> **WORK REQUEST**
Set down exactly the lines in the records below that run from the line with "x2.rd a = (s.vecCounted" to the line with "obtain ⟨p, hp', rfl⟩ := List.mem_map.1 he", inclusive, and nothing more.

(Saved entries)
++++++

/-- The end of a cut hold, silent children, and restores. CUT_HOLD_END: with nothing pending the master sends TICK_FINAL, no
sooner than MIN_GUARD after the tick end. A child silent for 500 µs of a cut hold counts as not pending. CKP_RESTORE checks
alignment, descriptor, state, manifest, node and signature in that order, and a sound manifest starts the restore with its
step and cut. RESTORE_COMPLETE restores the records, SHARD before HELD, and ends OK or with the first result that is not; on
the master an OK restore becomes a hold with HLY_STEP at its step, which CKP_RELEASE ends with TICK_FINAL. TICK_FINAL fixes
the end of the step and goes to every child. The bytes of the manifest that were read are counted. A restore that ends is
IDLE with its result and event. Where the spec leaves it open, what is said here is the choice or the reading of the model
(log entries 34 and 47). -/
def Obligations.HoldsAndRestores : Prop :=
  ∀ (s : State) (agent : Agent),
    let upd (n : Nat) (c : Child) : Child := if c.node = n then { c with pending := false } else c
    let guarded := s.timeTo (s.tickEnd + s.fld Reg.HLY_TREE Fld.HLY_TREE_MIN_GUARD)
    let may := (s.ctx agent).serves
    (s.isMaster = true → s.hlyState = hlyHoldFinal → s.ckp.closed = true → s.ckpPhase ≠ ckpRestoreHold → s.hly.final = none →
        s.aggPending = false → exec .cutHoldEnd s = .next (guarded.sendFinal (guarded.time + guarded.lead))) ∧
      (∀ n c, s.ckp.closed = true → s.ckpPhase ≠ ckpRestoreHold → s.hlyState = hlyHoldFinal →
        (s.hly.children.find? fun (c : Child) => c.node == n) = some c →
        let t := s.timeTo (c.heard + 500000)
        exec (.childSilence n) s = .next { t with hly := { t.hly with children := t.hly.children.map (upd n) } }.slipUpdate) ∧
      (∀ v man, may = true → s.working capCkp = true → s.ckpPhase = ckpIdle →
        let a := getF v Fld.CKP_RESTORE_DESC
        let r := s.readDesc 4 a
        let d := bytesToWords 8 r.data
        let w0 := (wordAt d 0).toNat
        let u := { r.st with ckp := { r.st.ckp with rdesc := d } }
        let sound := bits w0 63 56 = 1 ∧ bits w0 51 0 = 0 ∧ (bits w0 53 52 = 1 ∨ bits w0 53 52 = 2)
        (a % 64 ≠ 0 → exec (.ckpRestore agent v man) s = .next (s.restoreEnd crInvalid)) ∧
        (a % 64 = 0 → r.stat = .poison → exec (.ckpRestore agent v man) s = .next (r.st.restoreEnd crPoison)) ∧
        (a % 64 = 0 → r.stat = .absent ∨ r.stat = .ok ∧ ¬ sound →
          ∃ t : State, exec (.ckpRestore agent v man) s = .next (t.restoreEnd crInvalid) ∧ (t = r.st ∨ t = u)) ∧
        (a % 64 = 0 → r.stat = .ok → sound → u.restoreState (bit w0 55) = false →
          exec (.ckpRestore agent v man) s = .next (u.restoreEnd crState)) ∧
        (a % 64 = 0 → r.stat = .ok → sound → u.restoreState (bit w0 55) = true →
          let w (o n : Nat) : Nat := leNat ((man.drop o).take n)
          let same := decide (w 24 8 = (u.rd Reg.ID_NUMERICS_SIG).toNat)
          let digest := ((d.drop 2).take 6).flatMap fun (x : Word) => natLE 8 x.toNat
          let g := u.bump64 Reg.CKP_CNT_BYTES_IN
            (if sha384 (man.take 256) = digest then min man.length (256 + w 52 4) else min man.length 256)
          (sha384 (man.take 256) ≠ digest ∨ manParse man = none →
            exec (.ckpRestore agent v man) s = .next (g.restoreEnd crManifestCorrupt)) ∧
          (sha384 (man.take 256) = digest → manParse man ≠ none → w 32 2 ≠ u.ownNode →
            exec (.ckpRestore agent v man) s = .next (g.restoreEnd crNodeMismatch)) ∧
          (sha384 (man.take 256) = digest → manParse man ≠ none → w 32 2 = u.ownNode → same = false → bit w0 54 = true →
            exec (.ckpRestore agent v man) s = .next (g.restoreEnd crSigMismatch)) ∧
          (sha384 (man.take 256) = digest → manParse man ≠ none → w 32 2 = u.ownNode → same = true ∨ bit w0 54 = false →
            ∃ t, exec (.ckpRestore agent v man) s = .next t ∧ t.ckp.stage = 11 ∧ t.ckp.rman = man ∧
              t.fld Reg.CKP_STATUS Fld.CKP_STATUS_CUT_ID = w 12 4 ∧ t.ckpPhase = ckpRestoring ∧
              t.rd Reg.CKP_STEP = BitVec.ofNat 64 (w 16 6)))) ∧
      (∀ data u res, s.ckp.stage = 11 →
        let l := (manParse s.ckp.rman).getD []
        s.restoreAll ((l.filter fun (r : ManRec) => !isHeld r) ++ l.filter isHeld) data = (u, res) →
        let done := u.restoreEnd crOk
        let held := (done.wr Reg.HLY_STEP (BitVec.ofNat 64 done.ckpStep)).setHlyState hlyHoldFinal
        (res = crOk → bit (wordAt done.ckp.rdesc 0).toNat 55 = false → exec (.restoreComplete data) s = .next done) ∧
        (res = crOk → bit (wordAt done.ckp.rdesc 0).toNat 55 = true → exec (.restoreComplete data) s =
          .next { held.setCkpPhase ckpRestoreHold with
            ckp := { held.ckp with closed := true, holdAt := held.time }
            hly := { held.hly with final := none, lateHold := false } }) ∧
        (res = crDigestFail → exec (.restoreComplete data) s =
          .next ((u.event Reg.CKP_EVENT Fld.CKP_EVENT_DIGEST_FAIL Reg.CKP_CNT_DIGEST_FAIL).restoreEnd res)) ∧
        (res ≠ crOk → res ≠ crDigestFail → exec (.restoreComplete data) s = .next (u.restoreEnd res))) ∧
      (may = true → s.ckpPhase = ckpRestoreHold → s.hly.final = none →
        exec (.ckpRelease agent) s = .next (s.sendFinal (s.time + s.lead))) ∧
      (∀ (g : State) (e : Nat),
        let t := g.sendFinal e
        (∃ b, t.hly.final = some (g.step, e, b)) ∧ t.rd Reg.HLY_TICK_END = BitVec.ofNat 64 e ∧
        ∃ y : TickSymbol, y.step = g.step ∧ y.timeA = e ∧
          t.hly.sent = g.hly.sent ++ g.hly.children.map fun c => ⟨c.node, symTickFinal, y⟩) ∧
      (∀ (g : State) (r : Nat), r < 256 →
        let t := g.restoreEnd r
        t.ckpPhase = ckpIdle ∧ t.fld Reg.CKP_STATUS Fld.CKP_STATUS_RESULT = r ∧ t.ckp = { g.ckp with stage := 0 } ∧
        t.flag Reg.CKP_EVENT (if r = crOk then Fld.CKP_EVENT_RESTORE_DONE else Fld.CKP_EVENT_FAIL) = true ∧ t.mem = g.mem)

++++++

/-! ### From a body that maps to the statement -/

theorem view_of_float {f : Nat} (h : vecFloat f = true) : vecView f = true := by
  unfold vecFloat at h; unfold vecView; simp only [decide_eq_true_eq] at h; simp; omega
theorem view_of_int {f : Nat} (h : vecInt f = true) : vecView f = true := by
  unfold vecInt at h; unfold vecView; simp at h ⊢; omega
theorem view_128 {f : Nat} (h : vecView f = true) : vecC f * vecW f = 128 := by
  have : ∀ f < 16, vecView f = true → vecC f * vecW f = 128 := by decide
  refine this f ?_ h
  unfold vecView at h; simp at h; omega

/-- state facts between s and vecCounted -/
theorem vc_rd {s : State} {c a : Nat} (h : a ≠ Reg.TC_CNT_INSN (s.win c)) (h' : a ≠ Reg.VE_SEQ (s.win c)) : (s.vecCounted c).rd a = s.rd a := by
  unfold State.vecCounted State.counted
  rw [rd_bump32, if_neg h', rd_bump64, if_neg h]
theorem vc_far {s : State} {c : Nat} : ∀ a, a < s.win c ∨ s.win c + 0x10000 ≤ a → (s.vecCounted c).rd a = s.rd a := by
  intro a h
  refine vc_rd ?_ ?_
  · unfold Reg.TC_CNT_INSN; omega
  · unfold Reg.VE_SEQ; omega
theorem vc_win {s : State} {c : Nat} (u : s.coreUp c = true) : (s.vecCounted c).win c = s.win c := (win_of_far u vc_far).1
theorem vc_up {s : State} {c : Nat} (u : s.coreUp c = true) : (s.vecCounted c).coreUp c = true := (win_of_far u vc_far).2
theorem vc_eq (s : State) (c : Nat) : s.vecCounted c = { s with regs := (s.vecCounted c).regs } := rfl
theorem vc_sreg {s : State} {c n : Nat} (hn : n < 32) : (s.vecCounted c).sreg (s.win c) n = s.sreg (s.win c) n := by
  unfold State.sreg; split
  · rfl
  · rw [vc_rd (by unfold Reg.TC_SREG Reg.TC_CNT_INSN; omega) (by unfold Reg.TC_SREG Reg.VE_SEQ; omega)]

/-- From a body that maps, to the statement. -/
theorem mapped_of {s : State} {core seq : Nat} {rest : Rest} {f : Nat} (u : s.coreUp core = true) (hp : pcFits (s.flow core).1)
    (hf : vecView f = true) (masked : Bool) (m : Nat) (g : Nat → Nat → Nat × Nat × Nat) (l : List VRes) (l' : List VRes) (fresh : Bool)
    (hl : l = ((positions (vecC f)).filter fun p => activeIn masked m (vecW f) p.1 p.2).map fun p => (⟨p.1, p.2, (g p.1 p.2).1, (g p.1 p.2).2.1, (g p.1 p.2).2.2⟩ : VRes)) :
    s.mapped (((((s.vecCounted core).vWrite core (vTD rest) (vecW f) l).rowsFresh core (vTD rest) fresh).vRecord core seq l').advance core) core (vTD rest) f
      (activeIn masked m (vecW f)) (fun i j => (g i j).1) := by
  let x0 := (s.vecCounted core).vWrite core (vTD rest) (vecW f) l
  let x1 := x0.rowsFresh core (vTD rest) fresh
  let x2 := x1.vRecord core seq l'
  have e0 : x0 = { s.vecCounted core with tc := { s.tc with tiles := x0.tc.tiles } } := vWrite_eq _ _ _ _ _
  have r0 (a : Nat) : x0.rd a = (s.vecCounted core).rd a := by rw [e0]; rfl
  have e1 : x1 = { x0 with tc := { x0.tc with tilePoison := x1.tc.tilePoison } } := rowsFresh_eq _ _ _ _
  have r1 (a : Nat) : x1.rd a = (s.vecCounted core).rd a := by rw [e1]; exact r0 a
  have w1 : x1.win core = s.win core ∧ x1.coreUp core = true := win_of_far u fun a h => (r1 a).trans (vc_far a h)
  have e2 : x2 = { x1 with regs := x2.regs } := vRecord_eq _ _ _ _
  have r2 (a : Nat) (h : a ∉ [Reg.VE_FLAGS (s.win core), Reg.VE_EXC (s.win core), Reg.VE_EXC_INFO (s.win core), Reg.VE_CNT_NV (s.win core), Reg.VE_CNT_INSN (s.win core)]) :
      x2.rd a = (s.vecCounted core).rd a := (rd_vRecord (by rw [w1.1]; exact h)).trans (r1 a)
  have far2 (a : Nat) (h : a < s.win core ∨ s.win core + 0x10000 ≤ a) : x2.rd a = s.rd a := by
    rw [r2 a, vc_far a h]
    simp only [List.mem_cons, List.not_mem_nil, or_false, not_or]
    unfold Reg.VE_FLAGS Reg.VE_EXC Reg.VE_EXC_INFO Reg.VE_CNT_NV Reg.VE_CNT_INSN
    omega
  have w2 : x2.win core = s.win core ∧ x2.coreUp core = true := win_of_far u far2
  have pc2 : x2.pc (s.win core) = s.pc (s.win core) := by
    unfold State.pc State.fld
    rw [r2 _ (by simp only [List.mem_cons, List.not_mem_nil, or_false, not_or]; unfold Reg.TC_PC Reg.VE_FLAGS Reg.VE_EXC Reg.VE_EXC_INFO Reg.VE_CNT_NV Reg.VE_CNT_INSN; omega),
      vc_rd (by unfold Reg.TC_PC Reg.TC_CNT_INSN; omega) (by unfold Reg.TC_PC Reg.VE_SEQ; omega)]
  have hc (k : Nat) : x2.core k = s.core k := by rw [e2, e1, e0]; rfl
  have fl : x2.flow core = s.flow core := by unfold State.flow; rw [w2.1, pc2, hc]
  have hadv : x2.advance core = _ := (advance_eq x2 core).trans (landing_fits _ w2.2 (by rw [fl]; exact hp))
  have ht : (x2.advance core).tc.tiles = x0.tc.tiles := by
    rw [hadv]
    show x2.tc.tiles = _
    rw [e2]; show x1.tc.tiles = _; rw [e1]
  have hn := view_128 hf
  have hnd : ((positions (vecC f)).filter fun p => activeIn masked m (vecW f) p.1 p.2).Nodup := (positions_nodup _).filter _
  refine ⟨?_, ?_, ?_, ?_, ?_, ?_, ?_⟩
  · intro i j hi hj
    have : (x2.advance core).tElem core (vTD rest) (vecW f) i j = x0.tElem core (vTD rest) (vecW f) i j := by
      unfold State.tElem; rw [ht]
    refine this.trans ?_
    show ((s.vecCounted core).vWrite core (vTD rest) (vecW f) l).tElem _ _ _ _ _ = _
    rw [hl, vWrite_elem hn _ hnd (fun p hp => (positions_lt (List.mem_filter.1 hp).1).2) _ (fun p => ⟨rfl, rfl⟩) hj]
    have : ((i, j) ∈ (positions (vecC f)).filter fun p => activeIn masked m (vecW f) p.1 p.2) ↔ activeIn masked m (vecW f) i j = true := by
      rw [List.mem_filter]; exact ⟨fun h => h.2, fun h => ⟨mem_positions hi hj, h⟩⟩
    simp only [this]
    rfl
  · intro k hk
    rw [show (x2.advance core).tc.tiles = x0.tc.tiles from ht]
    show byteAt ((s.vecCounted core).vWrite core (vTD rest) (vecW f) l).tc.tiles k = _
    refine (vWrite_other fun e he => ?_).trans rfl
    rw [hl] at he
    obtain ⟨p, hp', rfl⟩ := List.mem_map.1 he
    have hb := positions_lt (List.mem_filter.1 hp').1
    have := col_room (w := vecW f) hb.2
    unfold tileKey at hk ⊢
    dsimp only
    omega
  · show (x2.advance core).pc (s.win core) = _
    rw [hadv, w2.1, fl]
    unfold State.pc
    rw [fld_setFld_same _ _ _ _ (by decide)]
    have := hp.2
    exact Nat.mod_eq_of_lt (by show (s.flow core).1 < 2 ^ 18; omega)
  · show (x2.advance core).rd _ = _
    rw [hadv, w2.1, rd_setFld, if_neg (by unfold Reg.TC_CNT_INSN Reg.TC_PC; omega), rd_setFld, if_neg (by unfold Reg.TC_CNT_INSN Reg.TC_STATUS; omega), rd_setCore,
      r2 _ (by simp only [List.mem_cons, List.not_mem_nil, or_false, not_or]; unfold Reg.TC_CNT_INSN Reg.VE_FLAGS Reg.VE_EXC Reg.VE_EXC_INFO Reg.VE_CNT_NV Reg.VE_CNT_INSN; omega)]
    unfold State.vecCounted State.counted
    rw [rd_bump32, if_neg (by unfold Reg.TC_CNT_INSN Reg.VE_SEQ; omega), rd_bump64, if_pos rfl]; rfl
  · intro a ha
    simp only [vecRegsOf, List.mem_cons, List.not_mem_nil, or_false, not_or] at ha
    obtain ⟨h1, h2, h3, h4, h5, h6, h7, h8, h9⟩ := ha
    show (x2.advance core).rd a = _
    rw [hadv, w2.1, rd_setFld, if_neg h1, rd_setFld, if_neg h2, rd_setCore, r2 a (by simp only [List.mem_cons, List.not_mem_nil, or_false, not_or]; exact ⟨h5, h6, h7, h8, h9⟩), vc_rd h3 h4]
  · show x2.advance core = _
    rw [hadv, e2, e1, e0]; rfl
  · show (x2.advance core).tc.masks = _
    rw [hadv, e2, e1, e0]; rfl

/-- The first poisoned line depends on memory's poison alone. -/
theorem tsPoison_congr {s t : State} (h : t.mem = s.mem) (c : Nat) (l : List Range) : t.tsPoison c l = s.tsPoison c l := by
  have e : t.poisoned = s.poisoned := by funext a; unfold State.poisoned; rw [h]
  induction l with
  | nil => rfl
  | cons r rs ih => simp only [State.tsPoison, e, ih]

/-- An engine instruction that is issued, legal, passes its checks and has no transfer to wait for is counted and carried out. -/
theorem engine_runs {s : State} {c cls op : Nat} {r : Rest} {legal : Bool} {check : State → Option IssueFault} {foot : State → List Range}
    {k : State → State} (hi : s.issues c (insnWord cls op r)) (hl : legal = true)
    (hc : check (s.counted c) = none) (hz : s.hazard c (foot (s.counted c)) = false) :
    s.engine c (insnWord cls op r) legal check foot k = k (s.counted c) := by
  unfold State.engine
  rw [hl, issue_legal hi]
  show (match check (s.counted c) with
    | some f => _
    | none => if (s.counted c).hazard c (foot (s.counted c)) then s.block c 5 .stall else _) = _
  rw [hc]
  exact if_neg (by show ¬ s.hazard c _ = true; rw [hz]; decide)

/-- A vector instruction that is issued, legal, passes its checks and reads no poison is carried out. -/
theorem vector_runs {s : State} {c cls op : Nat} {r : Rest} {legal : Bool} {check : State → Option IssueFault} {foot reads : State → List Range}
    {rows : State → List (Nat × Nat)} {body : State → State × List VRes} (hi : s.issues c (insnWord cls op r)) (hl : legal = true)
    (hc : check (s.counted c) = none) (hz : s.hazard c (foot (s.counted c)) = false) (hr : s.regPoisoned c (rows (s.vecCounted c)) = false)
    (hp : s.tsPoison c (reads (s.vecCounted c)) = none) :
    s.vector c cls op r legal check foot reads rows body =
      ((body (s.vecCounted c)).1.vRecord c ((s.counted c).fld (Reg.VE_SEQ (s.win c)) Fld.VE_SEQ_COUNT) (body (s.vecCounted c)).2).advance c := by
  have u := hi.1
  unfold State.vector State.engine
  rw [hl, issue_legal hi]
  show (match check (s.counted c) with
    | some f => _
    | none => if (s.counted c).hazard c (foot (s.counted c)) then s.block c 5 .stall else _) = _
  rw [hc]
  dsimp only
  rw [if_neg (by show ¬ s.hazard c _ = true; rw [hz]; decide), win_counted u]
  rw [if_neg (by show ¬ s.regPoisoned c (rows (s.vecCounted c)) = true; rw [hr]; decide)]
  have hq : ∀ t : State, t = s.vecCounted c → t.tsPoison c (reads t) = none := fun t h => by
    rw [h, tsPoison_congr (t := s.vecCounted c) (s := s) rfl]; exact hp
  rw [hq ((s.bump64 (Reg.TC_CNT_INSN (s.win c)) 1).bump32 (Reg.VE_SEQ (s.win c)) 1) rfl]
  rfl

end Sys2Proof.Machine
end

++++++

> **ANSWER BELOW**
      x2.rd a = (s.vecCounted core).rd a := (rd_vRecord (by rw [w1.1]; exact h)).trans (r1 a)
  have far2 (a : Nat) (h : a < s.win core ∨ s.win core + 0x10000 ≤ a) : x2.rd a = s.rd a := by
    rw [r2 a, vc_far a h]
    simp only [List.mem_cons, List.not_mem_nil, or_false, not_or]
    unfold Reg.VE_FLAGS Reg.VE_EXC Reg.VE_EXC_INFO Reg.VE_CNT_NV Reg.VE_CNT_INSN
    omega
  have w2 : x2.win core = s.win core ∧ x2.coreUp core = true := win_of_far u far2
  have pc2 : x2.pc (s.win core) = s.pc (s.win core) := by
    unfold State.pc State.fld
    rw [r2 _ (by simp only [List.mem_cons, List.not_mem_nil, or_false, not_or]; unfold Reg.TC_PC Reg.VE_FLAGS Reg.VE_EXC Reg.VE_EXC_INFO Reg.VE_CNT_NV Reg.VE_CNT_INSN; omega),
      vc_rd (by unfold Reg.TC_PC Reg.TC_CNT_INSN; omega) (by unfold Reg.TC_PC Reg.VE_SEQ; omega)]
  have hc (k : Nat) : x2.core k = s.core k := by rw [e2, e1, e0]; rfl
  have fl : x2.flow core = s.flow core := by unfold State.flow; rw [w2.1, pc2, hc]
  have hadv : x2.advance core = _ := (advance_eq x2 core).trans (landing_fits _ w2.2 (by rw [fl]; exact hp))
  have ht : (x2.advance core).tc.tiles = x0.tc.tiles := by
    rw [hadv]
    show x2.tc.tiles = _
    rw [e2]; show x1.tc.tiles = _; rw [e1]
  have hn := view_128 hf
  have hnd : ((positions (vecC f)).filter fun p => activeIn masked m (vecW f) p.1 p.2).Nodup := (positions_nodup _).filter _
  refine ⟨?_, ?_, ?_, ?_, ?_, ?_, ?_⟩
  · intro i j hi hj
    have : (x2.advance core).tElem core (vTD rest) (vecW f) i j = x0.tElem core (vTD rest) (vecW f) i j := by
      unfold State.tElem; rw [ht]
    refine this.trans ?_
    show ((s.vecCounted core).vWrite core (vTD rest) (vecW f) l).tElem _ _ _ _ _ = _
    rw [hl, vWrite_elem hn _ hnd (fun p hp => (positions_lt (List.mem_filter.1 hp).1).2) _ (fun p => ⟨rfl, rfl⟩) hj]
    have : ((i, j) ∈ (positions (vecC f)).filter fun p => activeIn masked m (vecW f) p.1 p.2) ↔ activeIn masked m (vecW f) i j = true := by
      rw [List.mem_filter]; exact ⟨fun h => h.2, fun h => ⟨mem_positions hi hj, h⟩⟩
    simp only [this]
    rfl
  · intro k hk
    rw [show (x2.advance core).tc.tiles = x0.tc.tiles from ht]
    show byteAt ((s.vecCounted core).vWrite core (vTD rest) (vecW f) l).tc.tiles k = _
    refine (vWrite_other fun e he => ?_).trans rfl
    rw [hl] at he
    obtain ⟨p, hp', rfl⟩ := List.mem_map.1 he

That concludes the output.